Directions for this task: What you produce should match the records exactly, line for line.
*** Opening of Input ***
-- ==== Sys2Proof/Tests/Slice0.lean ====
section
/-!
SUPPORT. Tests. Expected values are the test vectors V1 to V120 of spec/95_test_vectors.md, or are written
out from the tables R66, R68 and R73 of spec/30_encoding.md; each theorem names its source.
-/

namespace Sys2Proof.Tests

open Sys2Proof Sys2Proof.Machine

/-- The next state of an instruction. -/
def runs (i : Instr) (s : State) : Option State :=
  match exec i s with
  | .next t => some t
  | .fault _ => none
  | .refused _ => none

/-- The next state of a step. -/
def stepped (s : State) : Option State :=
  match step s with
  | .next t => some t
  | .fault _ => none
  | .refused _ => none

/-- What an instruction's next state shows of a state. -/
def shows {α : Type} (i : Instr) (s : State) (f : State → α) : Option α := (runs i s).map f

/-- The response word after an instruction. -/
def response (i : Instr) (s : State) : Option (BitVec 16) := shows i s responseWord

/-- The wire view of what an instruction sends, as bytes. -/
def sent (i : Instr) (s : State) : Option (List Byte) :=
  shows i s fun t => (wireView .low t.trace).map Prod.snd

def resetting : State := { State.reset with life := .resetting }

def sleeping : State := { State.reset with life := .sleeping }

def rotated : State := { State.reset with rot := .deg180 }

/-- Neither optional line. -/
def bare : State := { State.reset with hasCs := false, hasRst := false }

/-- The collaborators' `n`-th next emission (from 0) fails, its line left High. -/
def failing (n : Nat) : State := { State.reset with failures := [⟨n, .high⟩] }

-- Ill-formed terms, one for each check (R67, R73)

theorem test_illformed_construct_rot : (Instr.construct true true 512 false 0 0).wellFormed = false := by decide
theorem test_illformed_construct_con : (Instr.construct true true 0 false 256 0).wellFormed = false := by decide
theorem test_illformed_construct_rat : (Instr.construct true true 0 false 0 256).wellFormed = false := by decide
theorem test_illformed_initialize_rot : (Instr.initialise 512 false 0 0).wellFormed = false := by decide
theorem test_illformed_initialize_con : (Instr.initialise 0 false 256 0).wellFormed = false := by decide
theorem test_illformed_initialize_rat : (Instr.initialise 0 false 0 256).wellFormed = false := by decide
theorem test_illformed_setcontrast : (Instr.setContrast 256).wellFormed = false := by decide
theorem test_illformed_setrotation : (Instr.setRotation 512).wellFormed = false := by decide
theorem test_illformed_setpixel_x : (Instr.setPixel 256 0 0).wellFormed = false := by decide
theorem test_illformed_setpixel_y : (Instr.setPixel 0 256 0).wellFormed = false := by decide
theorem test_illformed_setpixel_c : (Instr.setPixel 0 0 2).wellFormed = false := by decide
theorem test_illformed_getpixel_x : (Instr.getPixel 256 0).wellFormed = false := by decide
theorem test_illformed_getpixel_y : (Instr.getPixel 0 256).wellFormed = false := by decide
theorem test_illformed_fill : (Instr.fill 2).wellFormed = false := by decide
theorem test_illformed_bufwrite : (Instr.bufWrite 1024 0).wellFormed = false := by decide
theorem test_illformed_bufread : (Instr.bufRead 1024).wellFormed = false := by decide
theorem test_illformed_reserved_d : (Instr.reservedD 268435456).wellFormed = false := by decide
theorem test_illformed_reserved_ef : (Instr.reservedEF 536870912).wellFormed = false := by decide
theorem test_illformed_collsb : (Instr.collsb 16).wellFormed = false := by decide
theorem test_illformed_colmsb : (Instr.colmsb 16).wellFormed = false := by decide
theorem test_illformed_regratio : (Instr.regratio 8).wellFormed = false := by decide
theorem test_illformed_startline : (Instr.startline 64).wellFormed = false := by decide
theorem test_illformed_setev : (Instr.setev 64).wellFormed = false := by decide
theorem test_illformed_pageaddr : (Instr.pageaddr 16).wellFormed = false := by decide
*** Close of Input ***
Exercise response:
-- ==== Sys2Proof/Tests/Slice0.lean ====
section
/-!
SUPPORT. Tests. Expected values are the test vectors V1 to V120 of spec/95_test_vectors.md, or are written
out from the tables R66, R68 and R73 of spec/30_encoding.md; each theorem names its source.
-/

namespace Sys2Proof.Tests

open Sys2Proof Sys2Proof.Machine

/-- The next state of an instruction. -/
def runs (i : Instr) (s : State) : Option State :=
  match exec i s with
  | .next t => some t
  | .fault _ => none
  | .refused _ => none

/-- The next state of a step. -/
def stepped (s : State) : Option State :=
  match step s with
  | .next t => some t
  | .fault _ => none
  | .refused _ => none

/-- What an instruction's next state shows of a state. -/
def shows {α : Type} (i : Instr) (s : State) (f : State → α) : Option α := (runs i s).map f

/-- The response word after an instruction. -/
def response (i : Instr) (s : State) : Option (BitVec 16) := shows i s responseWord

/-- The wire view of what an instruction sends, as bytes. -/
def sent (i : Instr) (s : State) : Option (List Byte) :=
  shows i s fun t => (wireView .low t.trace).map Prod.snd

def resetting : State := { State.reset with life := .resetting }

def sleeping : State := { State.reset with life := .sleeping }

def rotated : State := { State.reset with rot := .deg180 }

/-- Neither optional line. -/
def bare : State := { State.reset with hasCs := false, hasRst := false }

/-- The collaborators' `n`-th next emission (from 0) fails, its line left High. -/
def failing (n : Nat) : State := { State.reset with failures := [⟨n, .high⟩] }

-- Ill-formed terms, one for each check (R67, R73)

theorem test_illformed_construct_rot : (Instr.construct true true 512 false 0 0).wellFormed = false := by decide
theorem test_illformed_construct_con : (Instr.construct true true 0 false 256 0).wellFormed = false := by decide
theorem test_illformed_construct_rat : (Instr.construct true true 0 false 0 256).wellFormed = false := by decide
theorem test_illformed_initialize_rot : (Instr.initialise 512 false 0 0).wellFormed = false := by decide
theorem test_illformed_initialize_con : (Instr.initialise 0 false 256 0).wellFormed = false := by decide
theorem test_illformed_initialize_rat : (Instr.initialise 0 false 0 256).wellFormed = false := by decide
theorem test_illformed_setcontrast : (Instr.setContrast 256).wellFormed = false := by decide
theorem test_illformed_setrotation : (Instr.setRotation 512).wellFormed = false := by decide
theorem test_illformed_setpixel_x : (Instr.setPixel 256 0 0).wellFormed = false := by decide
theorem test_illformed_setpixel_y : (Instr.setPixel 0 256 0).wellFormed = false := by decide
theorem test_illformed_setpixel_c : (Instr.setPixel 0 0 2).wellFormed = false := by decide
theorem test_illformed_getpixel_x : (Instr.getPixel 256 0).wellFormed = false := by decide
theorem test_illformed_getpixel_y : (Instr.getPixel 0 256).wellFormed = false := by decide
theorem test_illformed_fill : (Instr.fill 2).wellFormed = false := by decide
theorem test_illformed_bufwrite : (Instr.bufWrite 1024 0).wellFormed = false := by decide
theorem test_illformed_bufread : (Instr.bufRead 1024).wellFormed = false := by decide
theorem test_illformed_reserved_d : (Instr.reservedD 268435456).wellFormed = false := by decide
theorem test_illformed_reserved_ef : (Instr.reservedEF 536870912).wellFormed = false := by decide
theorem test_illformed_collsb : (Instr.collsb 16).wellFormed = false := by decide
theorem test_illformed_colmsb : (Instr.colmsb 16).wellFormed = false := by decide
theorem test_illformed_regratio : (Instr.regratio 8).wellFormed = false := by decide
theorem test_illformed_startline : (Instr.startline 64).wellFormed = false := by decide
theorem test_illformed_setev : (Instr.setev 64).wellFormed = false := by decide
theorem test_illformed_pageaddr : (Instr.pageaddr 16).wellFormed = false := by decide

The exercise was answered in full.